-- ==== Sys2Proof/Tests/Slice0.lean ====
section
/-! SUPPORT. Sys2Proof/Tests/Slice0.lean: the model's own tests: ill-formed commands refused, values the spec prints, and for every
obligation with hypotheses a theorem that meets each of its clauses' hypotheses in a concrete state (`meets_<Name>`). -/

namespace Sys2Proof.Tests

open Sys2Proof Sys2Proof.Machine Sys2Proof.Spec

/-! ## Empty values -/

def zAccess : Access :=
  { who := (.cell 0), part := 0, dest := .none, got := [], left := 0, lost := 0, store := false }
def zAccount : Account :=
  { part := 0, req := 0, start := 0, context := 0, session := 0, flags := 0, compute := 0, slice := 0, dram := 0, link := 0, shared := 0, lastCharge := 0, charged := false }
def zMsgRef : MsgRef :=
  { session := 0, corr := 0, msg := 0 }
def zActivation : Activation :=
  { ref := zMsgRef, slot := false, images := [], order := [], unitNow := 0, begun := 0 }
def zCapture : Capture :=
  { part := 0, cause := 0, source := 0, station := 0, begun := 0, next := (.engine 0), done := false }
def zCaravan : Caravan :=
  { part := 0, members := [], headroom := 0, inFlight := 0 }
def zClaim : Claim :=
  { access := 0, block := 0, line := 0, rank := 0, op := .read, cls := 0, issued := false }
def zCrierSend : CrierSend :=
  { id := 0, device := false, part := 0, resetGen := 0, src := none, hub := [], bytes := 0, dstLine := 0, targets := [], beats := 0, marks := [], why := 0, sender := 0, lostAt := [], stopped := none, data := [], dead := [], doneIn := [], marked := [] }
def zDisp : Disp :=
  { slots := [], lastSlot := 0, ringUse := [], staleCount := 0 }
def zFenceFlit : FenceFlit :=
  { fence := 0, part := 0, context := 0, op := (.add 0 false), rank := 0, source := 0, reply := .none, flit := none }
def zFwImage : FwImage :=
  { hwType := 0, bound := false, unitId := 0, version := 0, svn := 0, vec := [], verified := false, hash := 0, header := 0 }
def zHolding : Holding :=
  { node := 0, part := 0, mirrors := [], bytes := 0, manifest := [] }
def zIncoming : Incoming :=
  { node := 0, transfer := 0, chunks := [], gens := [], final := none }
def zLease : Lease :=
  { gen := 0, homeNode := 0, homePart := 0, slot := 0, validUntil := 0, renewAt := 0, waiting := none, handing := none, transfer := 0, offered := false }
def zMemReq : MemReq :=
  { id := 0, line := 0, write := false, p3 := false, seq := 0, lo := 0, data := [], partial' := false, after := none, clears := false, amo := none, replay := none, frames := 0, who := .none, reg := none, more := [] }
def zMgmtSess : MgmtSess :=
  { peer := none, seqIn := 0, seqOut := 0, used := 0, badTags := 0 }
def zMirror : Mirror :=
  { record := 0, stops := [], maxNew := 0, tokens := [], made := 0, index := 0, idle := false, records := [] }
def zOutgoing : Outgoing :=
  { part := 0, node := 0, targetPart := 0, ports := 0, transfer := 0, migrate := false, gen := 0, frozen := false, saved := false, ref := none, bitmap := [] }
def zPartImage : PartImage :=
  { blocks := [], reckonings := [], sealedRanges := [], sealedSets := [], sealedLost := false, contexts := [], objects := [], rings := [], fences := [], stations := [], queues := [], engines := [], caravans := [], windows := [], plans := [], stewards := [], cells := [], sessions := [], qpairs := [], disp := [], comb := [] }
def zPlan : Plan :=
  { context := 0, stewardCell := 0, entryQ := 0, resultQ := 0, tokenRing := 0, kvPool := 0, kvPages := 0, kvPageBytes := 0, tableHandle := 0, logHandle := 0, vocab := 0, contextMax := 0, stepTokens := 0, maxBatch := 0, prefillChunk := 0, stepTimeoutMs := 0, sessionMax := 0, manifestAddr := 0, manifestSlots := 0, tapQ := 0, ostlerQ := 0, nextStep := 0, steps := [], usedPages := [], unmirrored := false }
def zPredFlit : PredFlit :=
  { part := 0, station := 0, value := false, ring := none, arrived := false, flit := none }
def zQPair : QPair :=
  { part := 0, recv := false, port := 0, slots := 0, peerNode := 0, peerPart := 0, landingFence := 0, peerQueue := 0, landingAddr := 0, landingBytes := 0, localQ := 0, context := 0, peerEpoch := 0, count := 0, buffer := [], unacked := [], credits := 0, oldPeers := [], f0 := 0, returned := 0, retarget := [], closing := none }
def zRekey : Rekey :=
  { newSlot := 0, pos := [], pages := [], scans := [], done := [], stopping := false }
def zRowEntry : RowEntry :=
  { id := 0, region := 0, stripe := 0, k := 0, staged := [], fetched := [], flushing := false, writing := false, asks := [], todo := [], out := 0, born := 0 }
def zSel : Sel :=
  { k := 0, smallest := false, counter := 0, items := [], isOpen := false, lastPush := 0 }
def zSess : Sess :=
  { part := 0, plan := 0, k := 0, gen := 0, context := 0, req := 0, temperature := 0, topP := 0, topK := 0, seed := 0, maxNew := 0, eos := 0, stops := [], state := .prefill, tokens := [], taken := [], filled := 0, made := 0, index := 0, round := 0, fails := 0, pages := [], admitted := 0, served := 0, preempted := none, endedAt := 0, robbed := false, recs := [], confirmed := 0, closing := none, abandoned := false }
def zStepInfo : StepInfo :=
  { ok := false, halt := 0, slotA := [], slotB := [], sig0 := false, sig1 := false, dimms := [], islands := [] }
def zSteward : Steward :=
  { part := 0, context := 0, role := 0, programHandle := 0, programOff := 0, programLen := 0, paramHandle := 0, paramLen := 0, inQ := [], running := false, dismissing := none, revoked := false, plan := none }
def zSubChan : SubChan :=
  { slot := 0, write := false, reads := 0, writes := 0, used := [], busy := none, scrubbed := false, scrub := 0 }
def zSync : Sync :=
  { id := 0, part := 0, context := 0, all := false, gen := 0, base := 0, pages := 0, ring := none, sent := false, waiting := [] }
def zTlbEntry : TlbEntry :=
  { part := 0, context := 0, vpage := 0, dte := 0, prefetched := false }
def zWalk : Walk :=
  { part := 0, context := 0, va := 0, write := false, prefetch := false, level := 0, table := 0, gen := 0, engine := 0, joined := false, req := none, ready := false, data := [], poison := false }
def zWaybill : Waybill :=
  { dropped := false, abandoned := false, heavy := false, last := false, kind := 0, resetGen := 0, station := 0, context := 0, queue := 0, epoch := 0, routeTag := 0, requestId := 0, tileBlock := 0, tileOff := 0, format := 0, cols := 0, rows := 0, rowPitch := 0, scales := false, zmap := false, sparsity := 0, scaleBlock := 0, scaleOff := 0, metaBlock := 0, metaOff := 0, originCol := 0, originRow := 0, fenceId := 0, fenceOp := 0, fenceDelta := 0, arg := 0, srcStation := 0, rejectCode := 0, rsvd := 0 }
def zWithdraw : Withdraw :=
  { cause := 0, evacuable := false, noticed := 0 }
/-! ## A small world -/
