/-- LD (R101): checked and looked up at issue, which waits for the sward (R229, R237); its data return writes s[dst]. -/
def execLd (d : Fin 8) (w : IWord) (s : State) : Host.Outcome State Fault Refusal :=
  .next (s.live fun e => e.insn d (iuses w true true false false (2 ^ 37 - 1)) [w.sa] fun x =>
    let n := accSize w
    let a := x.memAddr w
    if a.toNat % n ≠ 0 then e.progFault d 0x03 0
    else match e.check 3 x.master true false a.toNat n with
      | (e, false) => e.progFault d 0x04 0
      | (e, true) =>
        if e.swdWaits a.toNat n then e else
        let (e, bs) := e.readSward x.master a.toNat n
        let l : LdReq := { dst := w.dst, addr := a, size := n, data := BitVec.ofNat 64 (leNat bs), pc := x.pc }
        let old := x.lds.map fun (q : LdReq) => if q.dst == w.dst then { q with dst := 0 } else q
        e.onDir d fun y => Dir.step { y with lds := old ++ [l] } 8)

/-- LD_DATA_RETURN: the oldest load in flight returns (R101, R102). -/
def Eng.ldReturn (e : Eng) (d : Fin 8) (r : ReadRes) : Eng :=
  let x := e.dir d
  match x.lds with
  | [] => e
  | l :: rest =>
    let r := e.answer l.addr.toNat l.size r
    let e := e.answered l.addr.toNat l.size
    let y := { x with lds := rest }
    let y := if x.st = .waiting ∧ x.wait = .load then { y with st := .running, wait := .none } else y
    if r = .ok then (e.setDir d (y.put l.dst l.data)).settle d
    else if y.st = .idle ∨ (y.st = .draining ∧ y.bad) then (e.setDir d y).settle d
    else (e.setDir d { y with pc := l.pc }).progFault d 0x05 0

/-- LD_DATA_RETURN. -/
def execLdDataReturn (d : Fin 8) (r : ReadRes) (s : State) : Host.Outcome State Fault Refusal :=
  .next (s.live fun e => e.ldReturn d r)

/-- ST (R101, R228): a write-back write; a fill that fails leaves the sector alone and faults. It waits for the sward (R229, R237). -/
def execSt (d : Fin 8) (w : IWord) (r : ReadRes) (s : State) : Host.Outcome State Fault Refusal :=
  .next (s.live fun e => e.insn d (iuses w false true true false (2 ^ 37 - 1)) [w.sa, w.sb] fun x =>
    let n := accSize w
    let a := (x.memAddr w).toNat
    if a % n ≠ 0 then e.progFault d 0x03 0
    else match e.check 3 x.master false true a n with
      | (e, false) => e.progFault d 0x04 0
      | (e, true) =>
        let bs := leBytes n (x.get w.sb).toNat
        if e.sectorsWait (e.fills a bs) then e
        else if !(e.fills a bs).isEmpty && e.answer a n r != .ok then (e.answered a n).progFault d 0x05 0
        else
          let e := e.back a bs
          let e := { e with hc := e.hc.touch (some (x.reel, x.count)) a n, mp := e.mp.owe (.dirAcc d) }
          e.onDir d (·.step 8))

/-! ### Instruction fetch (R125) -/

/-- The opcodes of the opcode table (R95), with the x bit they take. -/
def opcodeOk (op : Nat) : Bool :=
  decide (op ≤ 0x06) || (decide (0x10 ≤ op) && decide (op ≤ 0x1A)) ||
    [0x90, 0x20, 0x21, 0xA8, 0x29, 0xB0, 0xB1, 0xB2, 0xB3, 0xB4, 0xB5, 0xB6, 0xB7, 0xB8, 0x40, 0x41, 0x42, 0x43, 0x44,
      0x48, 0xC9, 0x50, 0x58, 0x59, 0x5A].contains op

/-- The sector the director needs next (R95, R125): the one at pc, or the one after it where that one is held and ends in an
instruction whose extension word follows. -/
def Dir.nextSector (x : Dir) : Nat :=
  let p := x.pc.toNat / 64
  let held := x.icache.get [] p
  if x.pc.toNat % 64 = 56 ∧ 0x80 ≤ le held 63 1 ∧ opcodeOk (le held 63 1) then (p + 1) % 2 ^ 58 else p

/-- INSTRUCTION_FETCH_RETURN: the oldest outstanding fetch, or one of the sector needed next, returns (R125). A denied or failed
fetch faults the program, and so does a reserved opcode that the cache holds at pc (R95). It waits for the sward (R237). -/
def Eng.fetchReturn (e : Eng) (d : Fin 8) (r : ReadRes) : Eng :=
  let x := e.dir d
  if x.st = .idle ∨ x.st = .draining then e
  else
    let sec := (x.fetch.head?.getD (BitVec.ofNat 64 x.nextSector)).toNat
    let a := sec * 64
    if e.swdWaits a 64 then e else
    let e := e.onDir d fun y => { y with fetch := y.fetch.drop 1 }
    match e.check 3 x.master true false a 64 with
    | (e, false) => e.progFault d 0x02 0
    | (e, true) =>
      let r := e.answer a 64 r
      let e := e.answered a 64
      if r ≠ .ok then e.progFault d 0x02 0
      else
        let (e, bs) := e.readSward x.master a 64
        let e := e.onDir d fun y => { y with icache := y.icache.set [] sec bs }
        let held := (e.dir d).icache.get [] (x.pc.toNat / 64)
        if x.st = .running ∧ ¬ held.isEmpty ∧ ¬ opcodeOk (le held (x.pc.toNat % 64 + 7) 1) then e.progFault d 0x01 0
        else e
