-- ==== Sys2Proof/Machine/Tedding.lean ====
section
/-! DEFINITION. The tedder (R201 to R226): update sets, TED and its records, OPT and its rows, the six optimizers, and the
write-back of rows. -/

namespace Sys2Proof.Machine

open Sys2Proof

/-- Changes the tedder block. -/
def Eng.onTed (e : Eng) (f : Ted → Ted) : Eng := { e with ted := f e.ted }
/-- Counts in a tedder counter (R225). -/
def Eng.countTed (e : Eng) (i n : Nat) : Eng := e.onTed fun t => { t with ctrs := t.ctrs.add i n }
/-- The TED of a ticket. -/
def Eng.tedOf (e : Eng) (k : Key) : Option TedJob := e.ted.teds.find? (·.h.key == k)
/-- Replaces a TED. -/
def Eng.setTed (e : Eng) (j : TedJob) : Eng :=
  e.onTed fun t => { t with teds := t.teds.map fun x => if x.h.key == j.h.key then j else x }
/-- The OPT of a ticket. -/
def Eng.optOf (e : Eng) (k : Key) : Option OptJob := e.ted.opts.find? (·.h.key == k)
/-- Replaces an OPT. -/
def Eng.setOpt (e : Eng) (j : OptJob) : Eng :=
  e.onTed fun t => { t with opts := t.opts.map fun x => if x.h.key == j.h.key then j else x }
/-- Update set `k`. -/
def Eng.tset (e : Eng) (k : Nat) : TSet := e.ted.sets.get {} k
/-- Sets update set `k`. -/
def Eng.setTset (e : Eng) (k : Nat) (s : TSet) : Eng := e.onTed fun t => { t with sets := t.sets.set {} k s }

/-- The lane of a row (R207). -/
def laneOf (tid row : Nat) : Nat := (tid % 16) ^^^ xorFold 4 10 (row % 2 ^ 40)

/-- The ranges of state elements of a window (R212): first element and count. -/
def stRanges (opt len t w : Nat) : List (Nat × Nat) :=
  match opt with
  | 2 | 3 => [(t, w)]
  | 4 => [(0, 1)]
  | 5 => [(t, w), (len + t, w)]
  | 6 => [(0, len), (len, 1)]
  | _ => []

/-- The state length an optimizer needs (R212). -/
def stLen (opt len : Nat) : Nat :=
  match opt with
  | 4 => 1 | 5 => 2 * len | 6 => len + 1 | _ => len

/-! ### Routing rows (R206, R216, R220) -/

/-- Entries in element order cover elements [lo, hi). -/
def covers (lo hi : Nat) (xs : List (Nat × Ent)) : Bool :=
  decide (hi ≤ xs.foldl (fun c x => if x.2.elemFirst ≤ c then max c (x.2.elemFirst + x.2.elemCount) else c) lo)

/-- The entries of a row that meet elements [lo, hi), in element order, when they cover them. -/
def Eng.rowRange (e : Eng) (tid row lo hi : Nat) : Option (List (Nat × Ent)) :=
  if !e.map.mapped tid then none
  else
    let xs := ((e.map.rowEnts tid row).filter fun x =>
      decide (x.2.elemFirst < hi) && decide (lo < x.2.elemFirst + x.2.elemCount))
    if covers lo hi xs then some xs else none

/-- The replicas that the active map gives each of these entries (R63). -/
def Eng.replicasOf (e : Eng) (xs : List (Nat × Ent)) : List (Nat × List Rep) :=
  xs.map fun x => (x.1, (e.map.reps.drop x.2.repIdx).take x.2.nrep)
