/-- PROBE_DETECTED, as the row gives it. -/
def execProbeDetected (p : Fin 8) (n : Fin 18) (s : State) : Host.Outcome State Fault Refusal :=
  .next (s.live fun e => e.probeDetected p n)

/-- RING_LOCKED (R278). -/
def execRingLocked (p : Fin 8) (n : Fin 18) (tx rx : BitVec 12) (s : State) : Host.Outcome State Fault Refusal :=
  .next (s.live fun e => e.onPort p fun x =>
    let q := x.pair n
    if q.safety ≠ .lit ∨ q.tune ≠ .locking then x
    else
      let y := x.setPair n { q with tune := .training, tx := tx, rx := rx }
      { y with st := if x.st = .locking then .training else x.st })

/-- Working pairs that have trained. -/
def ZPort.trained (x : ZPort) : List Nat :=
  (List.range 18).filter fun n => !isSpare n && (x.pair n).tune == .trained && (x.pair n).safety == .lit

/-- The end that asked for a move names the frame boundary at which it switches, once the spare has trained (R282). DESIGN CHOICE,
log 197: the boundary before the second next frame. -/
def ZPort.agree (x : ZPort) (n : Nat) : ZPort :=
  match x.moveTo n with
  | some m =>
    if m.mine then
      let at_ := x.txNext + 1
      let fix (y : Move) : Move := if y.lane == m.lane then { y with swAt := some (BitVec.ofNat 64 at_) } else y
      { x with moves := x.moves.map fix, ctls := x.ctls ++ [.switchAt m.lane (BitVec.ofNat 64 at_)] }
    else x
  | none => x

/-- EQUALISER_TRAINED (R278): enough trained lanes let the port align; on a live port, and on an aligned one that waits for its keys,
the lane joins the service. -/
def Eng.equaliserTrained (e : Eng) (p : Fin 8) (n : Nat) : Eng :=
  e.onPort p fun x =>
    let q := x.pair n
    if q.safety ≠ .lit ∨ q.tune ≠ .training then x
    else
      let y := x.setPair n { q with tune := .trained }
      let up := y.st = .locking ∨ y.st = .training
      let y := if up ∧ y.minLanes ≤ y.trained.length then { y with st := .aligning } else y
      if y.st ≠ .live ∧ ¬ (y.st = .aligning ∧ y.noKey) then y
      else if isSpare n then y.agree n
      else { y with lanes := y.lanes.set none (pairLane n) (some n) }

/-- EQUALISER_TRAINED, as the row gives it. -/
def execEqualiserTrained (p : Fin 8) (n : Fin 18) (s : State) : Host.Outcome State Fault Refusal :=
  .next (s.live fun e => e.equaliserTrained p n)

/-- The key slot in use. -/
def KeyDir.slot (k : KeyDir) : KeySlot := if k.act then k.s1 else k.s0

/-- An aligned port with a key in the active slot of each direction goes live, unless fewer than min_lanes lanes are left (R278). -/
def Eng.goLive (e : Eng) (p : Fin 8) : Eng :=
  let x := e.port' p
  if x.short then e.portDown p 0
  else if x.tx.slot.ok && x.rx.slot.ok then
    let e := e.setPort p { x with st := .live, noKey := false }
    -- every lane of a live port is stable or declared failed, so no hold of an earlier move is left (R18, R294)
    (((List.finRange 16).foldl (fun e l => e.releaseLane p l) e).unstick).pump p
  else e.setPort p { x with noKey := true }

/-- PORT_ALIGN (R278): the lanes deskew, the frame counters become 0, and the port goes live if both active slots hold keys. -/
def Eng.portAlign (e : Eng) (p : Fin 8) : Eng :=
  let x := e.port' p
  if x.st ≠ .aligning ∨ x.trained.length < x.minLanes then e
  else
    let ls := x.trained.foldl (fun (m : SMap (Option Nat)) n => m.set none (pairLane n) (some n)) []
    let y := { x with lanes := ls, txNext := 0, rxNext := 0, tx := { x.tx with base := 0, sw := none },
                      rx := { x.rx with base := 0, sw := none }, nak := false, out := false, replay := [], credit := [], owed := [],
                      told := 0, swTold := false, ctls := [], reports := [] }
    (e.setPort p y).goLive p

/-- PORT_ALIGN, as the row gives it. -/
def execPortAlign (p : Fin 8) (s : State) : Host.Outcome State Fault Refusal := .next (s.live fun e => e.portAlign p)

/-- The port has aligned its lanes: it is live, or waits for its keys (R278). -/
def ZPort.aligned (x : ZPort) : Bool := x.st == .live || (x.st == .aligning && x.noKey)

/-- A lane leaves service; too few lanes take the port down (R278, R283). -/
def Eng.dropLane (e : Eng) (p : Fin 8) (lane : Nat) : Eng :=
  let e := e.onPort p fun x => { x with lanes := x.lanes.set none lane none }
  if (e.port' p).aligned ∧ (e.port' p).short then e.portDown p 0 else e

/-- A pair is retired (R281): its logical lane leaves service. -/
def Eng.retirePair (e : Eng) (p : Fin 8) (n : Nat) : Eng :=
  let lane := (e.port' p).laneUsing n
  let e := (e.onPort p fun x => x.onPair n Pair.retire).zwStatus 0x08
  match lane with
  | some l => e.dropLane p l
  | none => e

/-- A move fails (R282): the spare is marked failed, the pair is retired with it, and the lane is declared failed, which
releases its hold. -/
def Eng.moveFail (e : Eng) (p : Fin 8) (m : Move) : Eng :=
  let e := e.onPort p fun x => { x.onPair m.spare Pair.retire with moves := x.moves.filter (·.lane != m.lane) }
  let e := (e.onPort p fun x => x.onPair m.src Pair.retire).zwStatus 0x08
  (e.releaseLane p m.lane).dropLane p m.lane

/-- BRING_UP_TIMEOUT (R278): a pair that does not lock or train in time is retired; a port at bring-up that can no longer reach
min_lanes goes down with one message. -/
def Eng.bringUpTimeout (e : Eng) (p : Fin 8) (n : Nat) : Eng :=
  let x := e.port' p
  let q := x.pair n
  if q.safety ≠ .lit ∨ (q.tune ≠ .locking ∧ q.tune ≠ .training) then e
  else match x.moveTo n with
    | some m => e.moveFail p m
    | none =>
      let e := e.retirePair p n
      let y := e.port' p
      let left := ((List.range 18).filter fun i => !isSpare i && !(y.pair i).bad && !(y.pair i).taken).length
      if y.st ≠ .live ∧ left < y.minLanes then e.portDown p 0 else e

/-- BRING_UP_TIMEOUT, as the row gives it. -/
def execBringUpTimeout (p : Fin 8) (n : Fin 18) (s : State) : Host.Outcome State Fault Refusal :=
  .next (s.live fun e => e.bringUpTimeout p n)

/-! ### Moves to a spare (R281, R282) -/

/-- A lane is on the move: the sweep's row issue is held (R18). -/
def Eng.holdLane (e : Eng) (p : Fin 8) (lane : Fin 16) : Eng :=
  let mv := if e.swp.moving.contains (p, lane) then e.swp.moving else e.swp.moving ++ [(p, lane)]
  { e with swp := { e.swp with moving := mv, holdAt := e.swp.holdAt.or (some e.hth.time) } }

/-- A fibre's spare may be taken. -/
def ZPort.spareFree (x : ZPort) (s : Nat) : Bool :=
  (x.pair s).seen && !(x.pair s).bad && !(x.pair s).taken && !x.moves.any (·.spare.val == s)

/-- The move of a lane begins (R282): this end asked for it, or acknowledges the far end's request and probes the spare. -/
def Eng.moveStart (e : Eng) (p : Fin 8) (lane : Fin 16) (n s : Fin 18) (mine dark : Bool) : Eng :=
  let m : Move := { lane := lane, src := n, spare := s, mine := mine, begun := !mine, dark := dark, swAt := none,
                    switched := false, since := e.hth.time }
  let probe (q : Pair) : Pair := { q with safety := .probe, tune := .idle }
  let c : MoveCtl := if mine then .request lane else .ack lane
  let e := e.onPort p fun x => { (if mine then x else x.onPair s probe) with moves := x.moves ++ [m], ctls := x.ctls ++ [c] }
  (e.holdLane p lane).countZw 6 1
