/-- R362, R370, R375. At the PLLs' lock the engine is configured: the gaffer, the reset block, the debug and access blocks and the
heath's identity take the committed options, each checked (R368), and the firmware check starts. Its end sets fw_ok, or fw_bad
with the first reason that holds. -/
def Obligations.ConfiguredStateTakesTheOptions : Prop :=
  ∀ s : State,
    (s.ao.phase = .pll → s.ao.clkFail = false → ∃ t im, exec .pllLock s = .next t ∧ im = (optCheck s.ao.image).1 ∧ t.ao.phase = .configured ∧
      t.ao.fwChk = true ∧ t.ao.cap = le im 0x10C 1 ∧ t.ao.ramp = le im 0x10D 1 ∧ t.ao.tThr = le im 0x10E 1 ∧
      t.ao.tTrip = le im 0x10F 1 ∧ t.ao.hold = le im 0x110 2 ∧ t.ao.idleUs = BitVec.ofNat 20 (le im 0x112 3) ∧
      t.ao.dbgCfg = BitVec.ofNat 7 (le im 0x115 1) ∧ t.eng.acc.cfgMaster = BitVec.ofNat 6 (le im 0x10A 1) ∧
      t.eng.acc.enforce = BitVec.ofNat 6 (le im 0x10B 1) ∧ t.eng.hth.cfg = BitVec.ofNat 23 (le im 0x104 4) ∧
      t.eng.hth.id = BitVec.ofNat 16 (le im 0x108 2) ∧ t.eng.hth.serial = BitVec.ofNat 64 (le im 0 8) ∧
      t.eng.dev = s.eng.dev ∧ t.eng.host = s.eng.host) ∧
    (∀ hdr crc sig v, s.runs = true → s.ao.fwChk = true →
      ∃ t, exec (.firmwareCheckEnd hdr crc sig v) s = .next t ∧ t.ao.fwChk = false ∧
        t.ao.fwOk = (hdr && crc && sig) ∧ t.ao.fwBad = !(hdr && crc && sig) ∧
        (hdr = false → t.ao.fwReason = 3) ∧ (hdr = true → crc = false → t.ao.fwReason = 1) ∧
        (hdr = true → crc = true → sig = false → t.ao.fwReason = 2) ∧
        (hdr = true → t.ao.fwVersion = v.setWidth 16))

## Requirement
Copy back the listing above exactly, but only from the line with "waiting := []" through the line with "def zWalk : Walk", both ends included.

## Task solution
  { id := 0, part := 0, context := 0, all := false, gen := 0, base := 0, pages := 0, ring := none, sent := false, waiting := [] }
def zTlbEntry : TlbEntry :=
  { part := 0, context := 0, vpage := 0, dte := 0, prefetched := false }
def zWalk : Walk :=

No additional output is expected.